DATA FOR ANALYSIS:

- Opening Delimiter -

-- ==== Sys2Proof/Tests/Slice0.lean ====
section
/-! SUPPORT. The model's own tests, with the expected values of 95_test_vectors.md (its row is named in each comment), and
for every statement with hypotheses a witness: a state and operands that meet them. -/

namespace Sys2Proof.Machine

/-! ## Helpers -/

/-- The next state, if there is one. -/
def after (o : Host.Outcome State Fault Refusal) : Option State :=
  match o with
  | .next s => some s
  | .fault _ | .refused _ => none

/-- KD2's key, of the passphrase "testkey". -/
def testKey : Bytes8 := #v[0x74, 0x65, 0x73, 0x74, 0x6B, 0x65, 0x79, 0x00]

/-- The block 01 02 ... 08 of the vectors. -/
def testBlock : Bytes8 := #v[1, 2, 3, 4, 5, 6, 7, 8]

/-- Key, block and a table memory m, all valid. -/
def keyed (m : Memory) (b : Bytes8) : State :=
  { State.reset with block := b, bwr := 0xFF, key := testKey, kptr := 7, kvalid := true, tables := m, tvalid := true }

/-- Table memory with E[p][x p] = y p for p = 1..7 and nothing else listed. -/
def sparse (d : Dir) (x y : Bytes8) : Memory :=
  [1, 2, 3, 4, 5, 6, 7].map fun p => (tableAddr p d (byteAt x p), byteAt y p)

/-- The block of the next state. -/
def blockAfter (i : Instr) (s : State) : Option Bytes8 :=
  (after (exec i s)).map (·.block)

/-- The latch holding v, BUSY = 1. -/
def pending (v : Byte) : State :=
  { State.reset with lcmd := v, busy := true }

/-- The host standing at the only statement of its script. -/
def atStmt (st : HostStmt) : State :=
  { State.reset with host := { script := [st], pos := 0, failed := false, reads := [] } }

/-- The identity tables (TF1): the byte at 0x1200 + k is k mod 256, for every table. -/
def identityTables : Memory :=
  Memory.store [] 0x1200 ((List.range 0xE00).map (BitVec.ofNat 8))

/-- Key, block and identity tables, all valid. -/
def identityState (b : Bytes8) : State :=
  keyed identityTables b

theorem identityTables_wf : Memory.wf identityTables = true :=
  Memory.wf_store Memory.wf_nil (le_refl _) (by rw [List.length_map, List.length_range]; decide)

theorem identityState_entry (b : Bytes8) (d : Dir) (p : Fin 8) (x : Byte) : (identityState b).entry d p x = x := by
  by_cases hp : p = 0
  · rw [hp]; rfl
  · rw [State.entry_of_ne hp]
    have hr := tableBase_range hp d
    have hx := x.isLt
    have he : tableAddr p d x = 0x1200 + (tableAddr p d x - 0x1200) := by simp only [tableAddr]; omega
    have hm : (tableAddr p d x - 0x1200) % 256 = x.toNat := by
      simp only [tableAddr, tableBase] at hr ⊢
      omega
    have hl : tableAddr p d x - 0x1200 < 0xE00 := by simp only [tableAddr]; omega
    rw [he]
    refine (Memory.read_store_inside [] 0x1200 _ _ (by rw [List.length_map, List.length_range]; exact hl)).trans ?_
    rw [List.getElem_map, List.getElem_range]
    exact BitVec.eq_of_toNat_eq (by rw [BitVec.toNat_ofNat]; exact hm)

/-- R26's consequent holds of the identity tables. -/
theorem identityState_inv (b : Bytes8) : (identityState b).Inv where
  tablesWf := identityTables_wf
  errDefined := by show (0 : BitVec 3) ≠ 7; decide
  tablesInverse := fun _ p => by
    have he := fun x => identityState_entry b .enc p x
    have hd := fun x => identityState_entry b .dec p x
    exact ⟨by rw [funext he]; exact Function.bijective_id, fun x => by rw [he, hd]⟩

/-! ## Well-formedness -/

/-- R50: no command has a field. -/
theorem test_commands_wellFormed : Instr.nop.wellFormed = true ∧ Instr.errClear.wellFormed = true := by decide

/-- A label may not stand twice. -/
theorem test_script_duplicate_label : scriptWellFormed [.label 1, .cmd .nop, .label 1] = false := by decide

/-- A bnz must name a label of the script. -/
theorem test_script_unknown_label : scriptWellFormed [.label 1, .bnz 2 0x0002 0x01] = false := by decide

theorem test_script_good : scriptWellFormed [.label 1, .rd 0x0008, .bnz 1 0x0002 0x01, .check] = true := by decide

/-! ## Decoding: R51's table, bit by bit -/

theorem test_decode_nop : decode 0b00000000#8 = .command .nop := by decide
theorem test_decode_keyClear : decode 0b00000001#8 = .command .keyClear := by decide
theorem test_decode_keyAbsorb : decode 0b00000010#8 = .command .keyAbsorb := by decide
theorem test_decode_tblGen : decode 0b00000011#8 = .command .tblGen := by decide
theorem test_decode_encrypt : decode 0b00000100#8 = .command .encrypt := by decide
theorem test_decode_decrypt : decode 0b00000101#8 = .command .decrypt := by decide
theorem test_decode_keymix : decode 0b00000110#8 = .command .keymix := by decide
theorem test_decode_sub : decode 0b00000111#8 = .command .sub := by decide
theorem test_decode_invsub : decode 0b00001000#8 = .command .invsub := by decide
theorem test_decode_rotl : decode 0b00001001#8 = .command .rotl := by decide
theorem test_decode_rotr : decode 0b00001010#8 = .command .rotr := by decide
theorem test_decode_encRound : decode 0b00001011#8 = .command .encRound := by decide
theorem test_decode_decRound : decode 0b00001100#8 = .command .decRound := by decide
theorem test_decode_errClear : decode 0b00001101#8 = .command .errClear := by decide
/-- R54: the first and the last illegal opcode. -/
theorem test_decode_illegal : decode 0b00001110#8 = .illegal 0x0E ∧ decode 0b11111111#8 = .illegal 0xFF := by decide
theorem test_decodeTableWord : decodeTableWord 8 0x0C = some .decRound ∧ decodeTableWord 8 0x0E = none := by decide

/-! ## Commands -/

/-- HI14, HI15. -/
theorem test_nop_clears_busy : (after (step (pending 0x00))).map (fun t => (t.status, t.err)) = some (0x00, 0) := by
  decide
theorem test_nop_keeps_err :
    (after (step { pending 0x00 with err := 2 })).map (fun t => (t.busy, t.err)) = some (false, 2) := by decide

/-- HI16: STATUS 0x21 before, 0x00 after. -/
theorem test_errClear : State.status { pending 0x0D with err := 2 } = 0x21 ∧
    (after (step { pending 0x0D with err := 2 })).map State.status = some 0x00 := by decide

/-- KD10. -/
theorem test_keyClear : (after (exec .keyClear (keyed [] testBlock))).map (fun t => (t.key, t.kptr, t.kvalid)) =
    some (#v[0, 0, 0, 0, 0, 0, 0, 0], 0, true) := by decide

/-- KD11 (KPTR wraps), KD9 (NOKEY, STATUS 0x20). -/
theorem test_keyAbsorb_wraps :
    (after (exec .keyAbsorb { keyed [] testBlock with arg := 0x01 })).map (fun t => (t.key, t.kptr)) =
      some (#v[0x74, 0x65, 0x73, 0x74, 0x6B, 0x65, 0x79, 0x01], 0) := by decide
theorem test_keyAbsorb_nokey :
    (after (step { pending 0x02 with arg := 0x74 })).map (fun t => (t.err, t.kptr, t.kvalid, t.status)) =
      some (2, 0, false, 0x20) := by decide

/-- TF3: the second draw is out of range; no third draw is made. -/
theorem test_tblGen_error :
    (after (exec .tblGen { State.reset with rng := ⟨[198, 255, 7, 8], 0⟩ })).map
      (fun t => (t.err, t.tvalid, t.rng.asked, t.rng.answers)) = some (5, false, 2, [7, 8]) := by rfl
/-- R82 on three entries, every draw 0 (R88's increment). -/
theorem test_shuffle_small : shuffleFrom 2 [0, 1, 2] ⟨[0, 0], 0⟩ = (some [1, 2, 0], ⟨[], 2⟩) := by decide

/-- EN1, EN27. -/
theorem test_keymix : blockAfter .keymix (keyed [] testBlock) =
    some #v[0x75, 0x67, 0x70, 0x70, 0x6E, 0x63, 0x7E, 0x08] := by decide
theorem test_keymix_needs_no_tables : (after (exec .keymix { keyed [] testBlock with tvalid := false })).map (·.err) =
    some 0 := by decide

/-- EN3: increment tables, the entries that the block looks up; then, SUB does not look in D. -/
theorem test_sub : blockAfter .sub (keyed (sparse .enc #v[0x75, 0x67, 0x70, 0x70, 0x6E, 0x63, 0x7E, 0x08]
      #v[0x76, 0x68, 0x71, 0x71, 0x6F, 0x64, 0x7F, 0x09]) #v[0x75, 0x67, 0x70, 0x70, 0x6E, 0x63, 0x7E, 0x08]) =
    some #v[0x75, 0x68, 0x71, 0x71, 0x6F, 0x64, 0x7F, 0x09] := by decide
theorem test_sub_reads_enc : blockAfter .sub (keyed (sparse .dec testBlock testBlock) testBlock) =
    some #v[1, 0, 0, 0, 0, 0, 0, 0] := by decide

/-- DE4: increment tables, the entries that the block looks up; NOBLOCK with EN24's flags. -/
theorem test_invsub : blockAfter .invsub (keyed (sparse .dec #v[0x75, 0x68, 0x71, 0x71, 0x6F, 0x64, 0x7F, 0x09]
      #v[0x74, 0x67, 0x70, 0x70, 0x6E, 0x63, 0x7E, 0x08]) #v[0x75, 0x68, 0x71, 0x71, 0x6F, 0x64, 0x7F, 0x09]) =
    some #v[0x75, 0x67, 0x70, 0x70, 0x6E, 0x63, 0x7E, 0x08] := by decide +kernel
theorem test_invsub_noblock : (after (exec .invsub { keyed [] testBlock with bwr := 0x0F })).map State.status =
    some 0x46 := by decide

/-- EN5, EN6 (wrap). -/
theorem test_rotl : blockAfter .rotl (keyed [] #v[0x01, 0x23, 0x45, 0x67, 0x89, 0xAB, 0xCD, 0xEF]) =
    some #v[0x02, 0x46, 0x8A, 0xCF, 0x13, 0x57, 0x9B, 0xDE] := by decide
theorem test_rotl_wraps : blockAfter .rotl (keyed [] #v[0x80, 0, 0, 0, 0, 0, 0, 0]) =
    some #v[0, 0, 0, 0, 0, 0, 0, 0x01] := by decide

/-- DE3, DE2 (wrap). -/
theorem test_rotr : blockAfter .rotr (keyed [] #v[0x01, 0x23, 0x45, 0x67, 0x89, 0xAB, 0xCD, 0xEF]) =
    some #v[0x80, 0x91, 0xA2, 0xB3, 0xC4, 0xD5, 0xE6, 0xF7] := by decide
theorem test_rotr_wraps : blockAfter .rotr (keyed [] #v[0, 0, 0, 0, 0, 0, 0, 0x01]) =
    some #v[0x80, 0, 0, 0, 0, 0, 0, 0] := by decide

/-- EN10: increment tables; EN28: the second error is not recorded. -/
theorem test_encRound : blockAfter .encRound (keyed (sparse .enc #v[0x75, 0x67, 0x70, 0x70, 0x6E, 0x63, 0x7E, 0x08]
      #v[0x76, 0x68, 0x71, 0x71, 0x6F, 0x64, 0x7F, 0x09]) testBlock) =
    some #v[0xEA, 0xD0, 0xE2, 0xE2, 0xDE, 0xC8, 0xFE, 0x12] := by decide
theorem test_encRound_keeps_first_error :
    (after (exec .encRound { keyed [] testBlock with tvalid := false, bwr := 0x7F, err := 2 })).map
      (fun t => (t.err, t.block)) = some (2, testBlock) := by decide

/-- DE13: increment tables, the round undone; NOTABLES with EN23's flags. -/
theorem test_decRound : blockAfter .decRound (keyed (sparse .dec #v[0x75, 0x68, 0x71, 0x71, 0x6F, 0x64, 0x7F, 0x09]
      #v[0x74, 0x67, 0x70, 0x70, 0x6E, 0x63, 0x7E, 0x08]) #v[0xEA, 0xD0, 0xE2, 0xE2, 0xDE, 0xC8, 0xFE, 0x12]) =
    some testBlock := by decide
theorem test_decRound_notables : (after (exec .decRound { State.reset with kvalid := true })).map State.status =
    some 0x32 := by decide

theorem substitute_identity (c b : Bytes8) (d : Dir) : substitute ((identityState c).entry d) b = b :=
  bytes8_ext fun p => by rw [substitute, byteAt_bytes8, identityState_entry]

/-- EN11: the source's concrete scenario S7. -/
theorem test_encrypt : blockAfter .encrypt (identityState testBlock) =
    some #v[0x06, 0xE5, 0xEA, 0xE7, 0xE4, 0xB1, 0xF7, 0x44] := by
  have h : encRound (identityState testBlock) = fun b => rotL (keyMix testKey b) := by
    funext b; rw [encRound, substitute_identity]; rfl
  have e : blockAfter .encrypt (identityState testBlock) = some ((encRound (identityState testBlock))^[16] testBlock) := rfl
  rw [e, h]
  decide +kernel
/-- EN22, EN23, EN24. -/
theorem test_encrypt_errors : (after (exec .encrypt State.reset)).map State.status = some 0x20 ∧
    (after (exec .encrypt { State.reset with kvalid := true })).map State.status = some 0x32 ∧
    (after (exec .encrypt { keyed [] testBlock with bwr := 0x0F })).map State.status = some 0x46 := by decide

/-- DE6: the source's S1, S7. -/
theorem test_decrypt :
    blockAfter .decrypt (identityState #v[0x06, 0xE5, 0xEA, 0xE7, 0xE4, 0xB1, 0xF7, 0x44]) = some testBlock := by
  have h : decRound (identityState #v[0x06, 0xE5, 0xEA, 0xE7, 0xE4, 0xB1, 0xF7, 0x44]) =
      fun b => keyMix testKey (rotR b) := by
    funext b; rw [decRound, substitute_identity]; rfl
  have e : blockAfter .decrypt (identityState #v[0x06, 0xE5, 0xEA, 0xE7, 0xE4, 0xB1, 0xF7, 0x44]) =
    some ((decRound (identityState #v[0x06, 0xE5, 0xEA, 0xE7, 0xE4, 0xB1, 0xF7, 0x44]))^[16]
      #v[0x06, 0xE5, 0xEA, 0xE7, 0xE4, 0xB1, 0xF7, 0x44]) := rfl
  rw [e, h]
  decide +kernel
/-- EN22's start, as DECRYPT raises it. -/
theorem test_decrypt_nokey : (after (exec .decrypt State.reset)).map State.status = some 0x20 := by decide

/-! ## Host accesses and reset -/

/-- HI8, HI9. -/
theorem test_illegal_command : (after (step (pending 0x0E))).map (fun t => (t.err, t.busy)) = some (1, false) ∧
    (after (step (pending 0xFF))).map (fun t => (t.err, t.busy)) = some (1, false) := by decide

- Closing Delimiter -
- Opening Delimiter -

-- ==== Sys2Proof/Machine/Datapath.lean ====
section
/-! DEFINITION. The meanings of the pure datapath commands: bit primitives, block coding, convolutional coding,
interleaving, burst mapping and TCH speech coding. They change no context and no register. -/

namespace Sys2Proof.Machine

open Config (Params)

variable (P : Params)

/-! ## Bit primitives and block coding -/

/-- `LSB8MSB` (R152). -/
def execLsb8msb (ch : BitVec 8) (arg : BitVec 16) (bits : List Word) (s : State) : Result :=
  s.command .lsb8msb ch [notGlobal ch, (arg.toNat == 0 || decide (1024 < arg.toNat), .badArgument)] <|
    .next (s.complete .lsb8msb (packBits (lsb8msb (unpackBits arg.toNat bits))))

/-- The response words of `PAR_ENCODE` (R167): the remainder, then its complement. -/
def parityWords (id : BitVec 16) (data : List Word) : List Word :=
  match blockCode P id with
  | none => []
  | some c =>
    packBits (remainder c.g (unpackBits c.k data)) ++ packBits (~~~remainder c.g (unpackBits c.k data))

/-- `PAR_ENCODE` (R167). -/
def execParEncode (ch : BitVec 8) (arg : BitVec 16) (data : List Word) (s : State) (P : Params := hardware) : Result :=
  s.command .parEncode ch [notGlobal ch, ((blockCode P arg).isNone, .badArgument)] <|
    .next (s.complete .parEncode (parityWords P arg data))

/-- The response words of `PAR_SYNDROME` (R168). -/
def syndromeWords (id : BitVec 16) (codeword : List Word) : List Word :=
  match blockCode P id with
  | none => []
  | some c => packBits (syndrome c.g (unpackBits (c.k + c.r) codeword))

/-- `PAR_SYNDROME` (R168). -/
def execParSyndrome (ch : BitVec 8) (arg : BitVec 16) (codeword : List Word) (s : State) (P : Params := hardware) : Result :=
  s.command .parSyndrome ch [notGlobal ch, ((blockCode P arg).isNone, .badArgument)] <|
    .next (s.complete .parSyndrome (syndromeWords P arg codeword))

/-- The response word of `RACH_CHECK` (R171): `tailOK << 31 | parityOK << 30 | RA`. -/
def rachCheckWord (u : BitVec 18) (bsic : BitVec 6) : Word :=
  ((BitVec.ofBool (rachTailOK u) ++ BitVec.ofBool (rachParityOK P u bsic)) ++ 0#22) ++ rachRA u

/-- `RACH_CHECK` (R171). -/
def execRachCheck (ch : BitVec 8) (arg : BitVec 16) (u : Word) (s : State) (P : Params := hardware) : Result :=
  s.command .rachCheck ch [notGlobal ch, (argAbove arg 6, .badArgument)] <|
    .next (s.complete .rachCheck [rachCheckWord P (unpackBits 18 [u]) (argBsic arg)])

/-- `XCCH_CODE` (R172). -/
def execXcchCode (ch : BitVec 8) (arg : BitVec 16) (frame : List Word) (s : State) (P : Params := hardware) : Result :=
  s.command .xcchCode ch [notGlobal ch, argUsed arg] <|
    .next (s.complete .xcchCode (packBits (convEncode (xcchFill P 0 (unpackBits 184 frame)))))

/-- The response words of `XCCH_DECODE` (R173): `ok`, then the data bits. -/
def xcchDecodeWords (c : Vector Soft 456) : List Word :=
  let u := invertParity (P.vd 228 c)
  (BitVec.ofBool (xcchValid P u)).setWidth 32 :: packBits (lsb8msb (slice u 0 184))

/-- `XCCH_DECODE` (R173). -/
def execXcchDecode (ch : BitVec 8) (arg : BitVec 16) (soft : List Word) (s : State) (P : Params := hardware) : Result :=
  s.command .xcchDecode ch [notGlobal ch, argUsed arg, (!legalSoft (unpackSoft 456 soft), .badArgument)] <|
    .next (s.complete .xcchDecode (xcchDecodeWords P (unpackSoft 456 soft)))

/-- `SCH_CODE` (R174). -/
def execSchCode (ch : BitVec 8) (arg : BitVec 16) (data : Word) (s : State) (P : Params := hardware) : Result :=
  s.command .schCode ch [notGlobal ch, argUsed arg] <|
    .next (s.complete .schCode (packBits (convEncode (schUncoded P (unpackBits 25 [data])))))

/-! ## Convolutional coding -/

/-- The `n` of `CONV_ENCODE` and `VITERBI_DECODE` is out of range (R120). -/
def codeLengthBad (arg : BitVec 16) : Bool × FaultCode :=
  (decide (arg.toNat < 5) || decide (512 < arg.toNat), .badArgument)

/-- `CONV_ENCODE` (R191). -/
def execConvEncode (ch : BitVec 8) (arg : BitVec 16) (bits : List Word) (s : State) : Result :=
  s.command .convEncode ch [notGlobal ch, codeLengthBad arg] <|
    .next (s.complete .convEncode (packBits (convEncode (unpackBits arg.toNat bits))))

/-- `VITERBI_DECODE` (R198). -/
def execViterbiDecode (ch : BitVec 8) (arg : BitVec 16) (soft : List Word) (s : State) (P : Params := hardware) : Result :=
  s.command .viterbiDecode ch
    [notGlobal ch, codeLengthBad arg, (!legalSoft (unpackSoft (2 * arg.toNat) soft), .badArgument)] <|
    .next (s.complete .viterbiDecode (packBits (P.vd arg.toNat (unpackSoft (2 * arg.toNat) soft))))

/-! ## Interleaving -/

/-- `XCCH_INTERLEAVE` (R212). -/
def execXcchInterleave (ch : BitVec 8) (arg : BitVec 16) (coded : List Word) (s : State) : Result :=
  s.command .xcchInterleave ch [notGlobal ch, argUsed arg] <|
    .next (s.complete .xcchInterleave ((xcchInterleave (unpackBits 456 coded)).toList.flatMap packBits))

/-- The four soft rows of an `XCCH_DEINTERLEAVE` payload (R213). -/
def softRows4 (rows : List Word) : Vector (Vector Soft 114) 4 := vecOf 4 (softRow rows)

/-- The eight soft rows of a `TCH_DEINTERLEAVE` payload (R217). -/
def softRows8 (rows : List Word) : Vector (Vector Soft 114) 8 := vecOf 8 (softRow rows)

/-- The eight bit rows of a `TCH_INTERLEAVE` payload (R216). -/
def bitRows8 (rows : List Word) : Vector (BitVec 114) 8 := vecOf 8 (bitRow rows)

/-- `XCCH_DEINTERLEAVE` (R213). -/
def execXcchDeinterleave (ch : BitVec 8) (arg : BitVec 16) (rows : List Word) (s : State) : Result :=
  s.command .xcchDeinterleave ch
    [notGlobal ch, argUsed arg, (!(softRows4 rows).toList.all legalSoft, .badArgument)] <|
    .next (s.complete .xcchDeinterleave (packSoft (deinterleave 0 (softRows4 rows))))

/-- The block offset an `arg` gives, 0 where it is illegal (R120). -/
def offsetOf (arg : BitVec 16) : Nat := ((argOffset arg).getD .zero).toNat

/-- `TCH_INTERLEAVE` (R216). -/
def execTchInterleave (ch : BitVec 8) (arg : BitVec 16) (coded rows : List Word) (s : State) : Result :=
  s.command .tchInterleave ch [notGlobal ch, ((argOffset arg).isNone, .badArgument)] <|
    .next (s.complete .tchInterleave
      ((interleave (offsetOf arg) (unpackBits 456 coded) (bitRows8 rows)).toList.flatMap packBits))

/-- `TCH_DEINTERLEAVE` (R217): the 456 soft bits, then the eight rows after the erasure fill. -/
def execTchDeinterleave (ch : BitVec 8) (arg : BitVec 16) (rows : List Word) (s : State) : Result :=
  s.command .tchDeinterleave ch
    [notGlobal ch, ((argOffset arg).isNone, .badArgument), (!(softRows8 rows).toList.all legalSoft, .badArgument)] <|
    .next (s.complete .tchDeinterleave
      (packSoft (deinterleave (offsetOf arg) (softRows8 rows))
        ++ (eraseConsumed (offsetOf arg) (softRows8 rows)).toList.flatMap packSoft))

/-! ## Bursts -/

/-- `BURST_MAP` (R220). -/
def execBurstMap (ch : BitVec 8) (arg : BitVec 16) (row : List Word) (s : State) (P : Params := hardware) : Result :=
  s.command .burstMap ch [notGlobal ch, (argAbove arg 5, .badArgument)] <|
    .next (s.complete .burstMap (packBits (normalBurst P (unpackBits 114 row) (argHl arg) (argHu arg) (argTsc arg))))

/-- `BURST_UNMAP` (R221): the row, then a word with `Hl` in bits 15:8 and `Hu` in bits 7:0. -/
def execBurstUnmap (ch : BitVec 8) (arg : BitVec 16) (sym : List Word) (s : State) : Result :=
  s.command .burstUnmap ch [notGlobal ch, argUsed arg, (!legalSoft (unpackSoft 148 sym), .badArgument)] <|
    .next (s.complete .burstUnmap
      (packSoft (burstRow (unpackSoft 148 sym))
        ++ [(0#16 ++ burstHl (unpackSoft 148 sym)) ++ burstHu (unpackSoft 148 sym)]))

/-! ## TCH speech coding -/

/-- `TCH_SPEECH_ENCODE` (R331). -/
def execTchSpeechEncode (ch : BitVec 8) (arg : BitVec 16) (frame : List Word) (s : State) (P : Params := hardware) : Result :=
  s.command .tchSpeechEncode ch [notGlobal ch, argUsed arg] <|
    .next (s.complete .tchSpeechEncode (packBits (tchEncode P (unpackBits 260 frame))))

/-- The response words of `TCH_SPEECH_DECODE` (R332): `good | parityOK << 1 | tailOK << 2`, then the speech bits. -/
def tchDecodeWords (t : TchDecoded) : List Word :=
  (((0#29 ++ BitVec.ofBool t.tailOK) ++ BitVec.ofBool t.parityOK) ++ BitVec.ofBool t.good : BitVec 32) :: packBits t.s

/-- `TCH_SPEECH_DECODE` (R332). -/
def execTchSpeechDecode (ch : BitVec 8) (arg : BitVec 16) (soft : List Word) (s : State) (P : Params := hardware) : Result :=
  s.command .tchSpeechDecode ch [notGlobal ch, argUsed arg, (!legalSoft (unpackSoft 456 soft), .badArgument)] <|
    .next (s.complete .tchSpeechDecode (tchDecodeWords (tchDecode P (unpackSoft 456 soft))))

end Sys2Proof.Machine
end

- Closing Delimiter -

WORK REQUIRED:
Once you find the line with "def codeLengthBad (arg" above, print it and every line after it up to and including the line with "s.command .convEncode ch", exactly as written and nothing else.

EXPECTED ANSWER:
def codeLengthBad (arg : BitVec 16) : Bool × FaultCode :=
  (decide (arg.toNat < 5) || decide (512 < arg.toNat), .badArgument)

/-- `CONV_ENCODE` (R191). -/
def execConvEncode (ch : BitVec 8) (arg : BitVec 16) (bits : List Word) (s : State) : Result :=
  s.command .convEncode ch [notGlobal ch, codeLengthBad arg] <|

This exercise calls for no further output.